Data extract:

══════

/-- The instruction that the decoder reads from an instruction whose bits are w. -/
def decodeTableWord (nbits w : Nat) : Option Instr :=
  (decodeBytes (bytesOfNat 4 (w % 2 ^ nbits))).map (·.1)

══════

Exercise:
Determine how many lines in the listing above contain the word "nbits". Provide that figure only.

Result for this exercise:
2